# [Assigned task]
State only how many lines in the listing contain the string "some".
___ Exercise data ___
-- ==== Sys2Proof/Decode.lean ====
section
/-! DEFINITION. The opcode map, the decoder (total on any bytes, rejecting by name) and the encoder, all read from
30_encoding.md R80 to R86, with the byte-order helpers they use. -/

namespace Sys2Proof

/-! ### Byte order (R54, R83) -/

/-- `{hi, lo}` of R6: the Word `hi * 256 + lo`. -/
def joinBytes (hi lo : Byte) : Word := hi ++ lo

/-- `w[7:0]` of R6. -/
def lowByte (w : Word) : Byte := w.extractLsb' 0 8

/-- `w[15:8]` of R6. -/
def highByte (w : Word) : Byte := w.extractLsb' 8 8

/-! ### The dispatch table -/

/-- How many operand bytes a format consumes (R81). -/
def Format.operandCount : Format → Nat
  | .imp => 0
  | .imm | .zp | .zpx | .zpy | .rel => 1
  | .abs | .abx => 2

/-- The format column of R84. -/
def Entry.format : Entry → Format
  | .rts | .sei | .dey | .txs | .tay | .tax
  | .iny | .dex | .cld | .inx | .nop => .imp
  | .oraImm | .andImm | .ldyImm | .ldxImm | .ldaImm => .imm
  | .oraZp | .andZp | .ldyZp | .ldaZp | .ldxZp => .zp
  | .ldyZpx | .ldaZpx => .zpx
  | .ldxZpy => .zpy
  | .oraAbs | .jsrAbs | .andAbs | .jmpAbs | .styAbs | .stxAbs
  | .decAbs | .incAbs => .abs
  | .cmpAbx => .abx
  | .bneRel | .beqRel => .rel

/-- `OPCODE_MAP` (00_scope.md R5, 30_encoding.md R84): the 35 mapped opcode bytes in ascending order; every other
byte is unmapped (R85). PRESUMED (log 1): 34 of the bytes are the spec's decision D1, general knowledge; 0x60 is
the source's. -/
def opcodeMap : OpcodeMap :=
  [(0x05, .oraZp), (0x09, .oraImm), (0x0D, .oraAbs), (0x20, .jsrAbs), (0x25, .andZp),
   (0x29, .andImm), (0x2D, .andAbs), (0x4C, .jmpAbs), (0x60, .rts), (0x78, .sei),
   (0x88, .dey), (0x8C, .styAbs), (0x8E, .stxAbs), (0x9A, .txs), (0xA0, .ldyImm),
   (0xA2, .ldxImm), (0xA4, .ldyZp), (0xA5, .ldaZp), (0xA6, .ldxZp), (0xA8, .tay),
   (0xA9, .ldaImm), (0xAA, .tax), (0xB4, .ldyZpx), (0xB5, .ldaZpx), (0xB6, .ldxZpy),
   (0xC8, .iny), (0xCA, .dex), (0xCE, .decAbs), (0xD0, .bneRel), (0xD8, .cld),
   (0xDD, .cmpAbx), (0xE8, .inx), (0xEA, .nop), (0xEE, .incAbs), (0xF0, .beqRel)]

/-- The table as a total function of the opcode byte (R82): `none` is "unmapped". -/
def lookup (opcode : Byte) : Option Entry := opcodeMap.lookup opcode

/-- The opcode byte of an entry, read from the same table. -/
def opcodeOf (e : Entry) : Option Byte := (opcodeMap.find? fun r => r.2 == e).map Prod.fst

/-- An instruction of this hardware: the opcode map maps its entry. -/
def Instr.wf (i : Instr) : Bool := i.wfIn opcodeMap

/-- The length of an instruction in bytes (R80, R81): the opcode byte and its operand bytes. -/
def Instr.length (i : Instr) : Nat := 1 + i.entry.format.operandCount

/-! ### Decoding -/

/-- The instruction made of an entry and its operand bytes in ascending address order (R83). -/
def assemble (e : Entry) (operands : List Byte) : Instr :=
  let b1 := operands.getD 0 0
  let b2 := operands.getD 1 0
  match e with
  | .oraZp => .oraZp b1
  | .oraImm => .oraImm b1
  | .oraAbs => .oraAbs (joinBytes b2 b1)
  | .jsrAbs => .jsrAbs (joinBytes b2 b1)
  | .andZp => .andZp b1
  | .andImm => .andImm b1
  | .andAbs => .andAbs (joinBytes b2 b1)
  | .jmpAbs => .jmpAbs (joinBytes b2 b1)
  | .rts => .rts
  | .sei => .sei
  | .dey => .dey
  | .styAbs => .styAbs (joinBytes b2 b1)
  | .stxAbs => .stxAbs (joinBytes b2 b1)
  | .txs => .txs
  | .ldyImm => .ldyImm b1
  | .ldxImm => .ldxImm b1
  | .ldyZp => .ldyZp b1
  | .ldaZp => .ldaZp b1
  | .ldxZp => .ldxZp b1
  | .tay => .tay
  | .ldaImm => .ldaImm b1
  | .tax => .tax
  | .ldyZpx => .ldyZpx b1
  | .ldaZpx => .ldaZpx b1
  | .ldxZpy => .ldxZpy b1
  | .iny => .iny
  | .dex => .dex
  | .decAbs => .decAbs (joinBytes b2 b1)
  | .bneRel => .bneRel b1
  | .cld => .cld
  | .cmpAbx => .cmpAbx (joinBytes b2 b1)
  | .inx => .inx
  | .nop => .nop
  | .incAbs => .incAbs (joinBytes b2 b1)
  | .beqRel => .beqRel b1

/-- Why a byte list is no instruction. -/
inductive Reject where
  /-- The opcode byte has no entry in the table (R85). -/
  | unmappedOpcode (opcode : Byte)
  /-- The list ends before the instruction does; never met when bytes come from memory, which is total (R53). -/
  | endOfBytes
deriving DecidableEq, Repr

/-- The instruction at the front of a byte list, and the bytes after it (R80, R82). -/
def decode : List Byte → Except Reject (Instr × List Byte)
  | [] => .error .endOfBytes
  | opcode :: rest =>
    match lookup opcode with
    | none => .error (.unmappedOpcode opcode)
    | some e =>
      if rest.length < e.format.operandCount then .error .endOfBytes
      else .ok (assemble e (rest.take e.format.operandCount), rest.drop e.format.operandCount)

/-! ### Encoding -/

/-- The operand bytes in ascending address order, the low byte of an address first (R81, R83). -/
def Instr.operandBytes : Instr → List Byte
  | .oraImm b | .andImm b | .ldyImm b | .ldxImm b | .ldaImm b => [b]
  | .oraZp b | .andZp b | .ldyZp b | .ldaZp b | .ldxZp b => [b]
  | .ldyZpx b | .ldaZpx b => [b]
  | .ldxZpy b => [b]
  | .bneRel b | .beqRel b => [b]
  | .oraAbs a | .jsrAbs a | .andAbs a | .jmpAbs a | .styAbs a
  | .stxAbs a | .decAbs a | .cmpAbx a | .incAbs a => [lowByte a, highByte a]
  | .rts | .sei | .dey | .txs | .tay | .tax | .iny | .dex | .cld | .inx | .nop => []

/-- The bytes of a well-formed instruction, opcode first (R80); an instruction whose entry is not mapped has none. -/
def encode (i : Instr) : List Byte :=
  match opcodeOf i.entry with
  | some opcode => opcode :: i.operandBytes
  | none => []

/-! ### Instructions as numbers, for the host's opcode-table checks -/

/-- The three bytes, lowest address first, of an instruction given as a number whose bit 0 is the least
significant bit of its first byte; the bits from `nbits` on are 0. Three bytes is the longest instruction (R81). -/
def tableBytes (nbits w : Nat) : List Byte :=
  let v := w % 2 ^ nbits
  [BitVec.ofNat 8 v, BitVec.ofNat 8 (v / 256), BitVec.ofNat 8 (v / 65536)]

/-- What the decoder reads from an opcode-table row's word. -/
def decodeTableWord (nbits w : Nat) : Option Instr :=
  match decode (tableBytes nbits w) with
  | .ok (i, _) => some i
  | .error _ => none

end Sys2Proof
end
___
# [Response to this exercise]
3